-- ==== Sys2Proof/Machine/Work.lean ====
section
/-! DEFINITION. Work for the array: partitions (R148 to R151), work rings and completions (R152 to R156), kernels (R157 to R160), resident models (R161
to R164), CONVERT (R165 to R167). -/

namespace Sys2Proof.Machine

open Sys2Proof

/-- The clusters of a mask. -/
def maskList (m : BitVec 16) : List Nat := (List.range 16).filter (fun i => m.getLsbD i)

/-- Bytes that a hub engine reads from an array address. What an accelerator's memory holds is no state of the part, and reads as free values. -/
def fetchBytes (a n : Nat) (s : State) : List Byte × State :=
  match arrKind s a with
  | .accel _ _ => let (v, s) := s.draw (8 * n); (leBytes n v, s)
  | _ => (s.load a n, s)

/-- The status with which an access of a partition's owner through a link ends at once, if any. -/
def ownerLinkRefusal (s : State) (P : Partition) (a len : Nat) : Option Status :=
  if len = 0 then none
  else match linkFor s a with
  | some (l, _) => linkRefusal s l (ownerCaller P.owner)
  | none => none

/-- The first of the checks of R156 that a list of spans fails: (address, length, write, field). -/
def spanCheck (s : State) (pn : Nat) (P : Partition) (l : List (Nat × Nat × Bool × Nat)) : Option (Status × Nat) :=
  let bad (a len : Nat) : Bool := len != 0 && (decide (2 ^ 48 < a + len) || !spanPopulated s a len)
  match l.find? (fun x => bad x.1 x.2.1) with
  | some x => some (St.addrRange, x.2.2.2)
  | none =>
    match l.find? (fun x => !spanReached s pn P x.1 x.2.1 x.2.2.1) with
    | some x => some (St.reachDenied, x.2.2.2)
    | none => (l.findSome? (fun x => ownerLinkRefusal s P x.1 x.2.1)).map (fun st => (st, 0xFFFF))

/-- A work descriptor's header and reserved bytes (R154): the first field at fault. `fl` are the flags that its type allows. -/
def headerBad (d : List Byte) (fl : Nat) : List (Bool × Nat) :=
  [(Nat.land (fieldLE d 1 1) fl != fieldLE d 1 1, 1), (fieldLE d 2 6 != 0, 2)]

/-- The clusters and cores of a kernel's group, in ascending logical id (R157). -/
def kernelGroup (d : List Byte) : List Nat :=
  (List.range 256).filter (fun id => natBit (fieldLE d 16 2) (id / 16) && natBit (fieldLE d 18 2) (id % 16))

/-- A tidy address in the core memory or cluster memory of region 0 (R64). -/
def inRegion0 (a : Nat) : Bool := decide (a < 0x100000 ∨ (0x800000 ≤ a ∧ a < 0x1000000))

/-- The checks of a KERNEL descriptor: status, field, and the core at fault (R156, R157). -/
def kernelCheck (s : State) (pn : Nat) (P : Partition) (d : List Byte) : Option (Status × Nat × Nat) :=
  let entry := fieldLE d 20 4
  let vb := fieldLE d 24 4
  let len := fieldLE d 28 4
  let g := kernelGroup d
  match firstBad (headerBad d 15 ++ [
      (fieldLE d 16 2 == 0, 16),
      (fieldLE d 18 2 == 0, 18),
      (entry % 4 != 0 || !inRegion0 entry, 20),
      (vb % 512 != 0 || !inRegion0 vb, 24),
      ((d.drop 64).any (· != 0), 64)]) with
  | some f => some (St.invalidField, f, 0xFFFF)
  | none =>
    if 0x800000 < len then some (St.lenTooLarge, 28, 0xFFFF)
    else if 0x800000 < fieldLE d 40 4 + len then some (St.addrRange, 40, 0xFFFF)
    else if len ≠ 0 ∧ (2 ^ 48 < fieldLE d 32 8 + len ∨ spanPopulated s (fieldLE d 32 8) len = false) then some (St.addrRange, 32, 0xFFFF)
    else match g.find? (fun id => !P.mask.getLsbD (id / 16)) with
    | some _ => some (St.reachDenied, 16, 0xFFFF)
    | none =>
      if spanReached s pn P (fieldLE d 32 8) len false = false then some (St.reachDenied, 32, 0xFFFF)
      else match g.find? (fun id => !corePresent s id) with
      | some id => some (St.coreAbsent, 18, id)
      | none => (ownerLinkRefusal s P (fieldLE d 32 8) len).map (fun st => (st, 0xFFFF, 0xFFFF))

/-- One core of a group at a kernel's start (R158). The core leaves its clock gate. -/
def startCore (d : List Byte) (idx n id : Nat) (s : State) : State :=
  let args := fieldLE d 48 8
  let gpr : Vector Word 32 := ((((Vector.replicate 32 (0 : Word)).set! 10 (BitVec.ofNat 32 args)).set! 11
    (BitVec.ofNat 32 (args / 2 ^ 32 % 65536))).set! 12 (BitVec.ofNat 32 idx)).set! 13 (BitVec.ofNat 32 n)
  let (seed, s) := if natBit (fieldLE d 1 1) 3 then (Nat.xor (fieldLE d 56 8) id, s) else s.drbg 64
  let s := { s with regs := s.regs.keep (fun r _ => match r.name with
      | .tnsReach => r.idx / 16 != id
      | .tnsOptHp => r.idx / 8 != id
      | _ => true) }
  let s := emptyPort id (s.setReg .tnsSrSeed seed id)
  let s := s.modCore id (fun c => { c with
    gpr := gpr
    pc := BitVec.ofNat 32 (fieldLE d 20 4)
    vbase := BitVec.ofNat 32 (fieldLE d 24 4)
    thr := 0
    inx := false
    pie := false
    ie := false
    split := false
    ovfTrap := false
    rstack := []
    amb := Vector.replicate 4 0
    amc := Vector.replicate 4 0
    run := .running
    me := { c.me with reload := true } })
  eicRelease (coreCluster id) (id % 16) s

/-- A kernel's start, or its run from the start again: the image, then every core of the group (R158). -/
def startGroup (d : List Byte) (s : State) : State :=
  let g := kernelGroup d
  let (img, s) := fetchBytes (fieldLE d 32 8) (fieldLE d 28 4) s
  let s := (List.range 16).foldl (fun s cl =>
    if natBit (fieldLE d 16 2) cl then memStore .hub (clusterBase cl + fieldLE d 40 4) img s else s) s
  (g.zip (List.range g.length)).foldl (fun s p => startCore d p.2 g.length p.1 s) s

/-- A cluster memory's or core memory's zeroing at a partition's creation and destruction, and its Silt's (R149, R150). -/
def zeroPart (P : Partition) (s : State) : State :=
  let s := (maskList P.mask).foldl (fun s cl =>
    zeroRange (clusterBase cl) 0x800000 (zeroRange (coreBase (16 * cl)) 0x1000000 s)) s
  P.silt.foldl (fun s r => zeroRange (siltBase (if r.die then 1 else 0) + siltLo r) (siltLen r) s) s

/-- Every core of a partition at rest. -/
def restCores (P : Partition) (r : RunState) (s : State) : State :=
  (maskList P.mask).foldl (fun s cl => (List.range 16).foldl (fun s c => s.modCore (16 * cl + c) (fun x => { x with run := r })) s) s

/-- The record of a finished descriptor, and the owner's interrupt (R155). A lost set marks every kernel completion (R164). -/
def completionRecord (P : Partition) (ring : Nat) (R : WorkRing) (w : WorkItem) (st : Status) (field who : Nat) : List Byte :=
  let lost := fieldLE w.desc 0 1 == 1 && P.sets.any (·.lost)
  leBytes 8 (fieldLE w.desc 8 8) ++ leBytes 2 (if lost then St.residentLost else st).toNat ++ leBytes 2 field ++ leBytes 2 who ++
    leBytes 1 ring ++ leBytes 1 (if R.phase then 1 else 0)

/-- A completion record written into its completion ring, or held while the host link may not be used (R155, R305). -/
def writeCompletion (id : Nat) (s : State) : State :=
  match s.work.items.find id with
  | none => s
  | some w =>
    match w.stage, s.part w.part with
    | .finished st field who, some P =>
      match P.rings[w.ring]? with
      | none => s
      | some R =>
        let n := 2 ^ R.log2
        let data := completionRecord P w.ring R w st field who
        let a := R.cpl + 16 * R.cplTail
        let t := (R.cplTail + 1) % n
        let R := { R with cplTail := t, phase := if t = 0 then !R.phase else R.phase }
        let s := s.setPart w.part { P with rings := P.rings.set w.ring R }
        let s := { s with work := { s.work with items := s.work.items.del id } }
        let o := ownerCaller P.owner
        let s := match callerSpace o a with
          | .array => memStore .hub a data s
          | sp =>
            if (hostRefusal s o).isSome then { s with pci := { s.pci with held := s.pci.held ++ [(o, a, data)] } }
            else s.store sp a data
        if natBit (fieldLE w.desc 1 1) 0 then irqSource (.workRing w.part w.ring) s else s
    | _, _ => s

• • •

### Problem to work on
Report the number of lines in the records that include the string "spanPopulated", and write no other words.

### Answer to this problem
2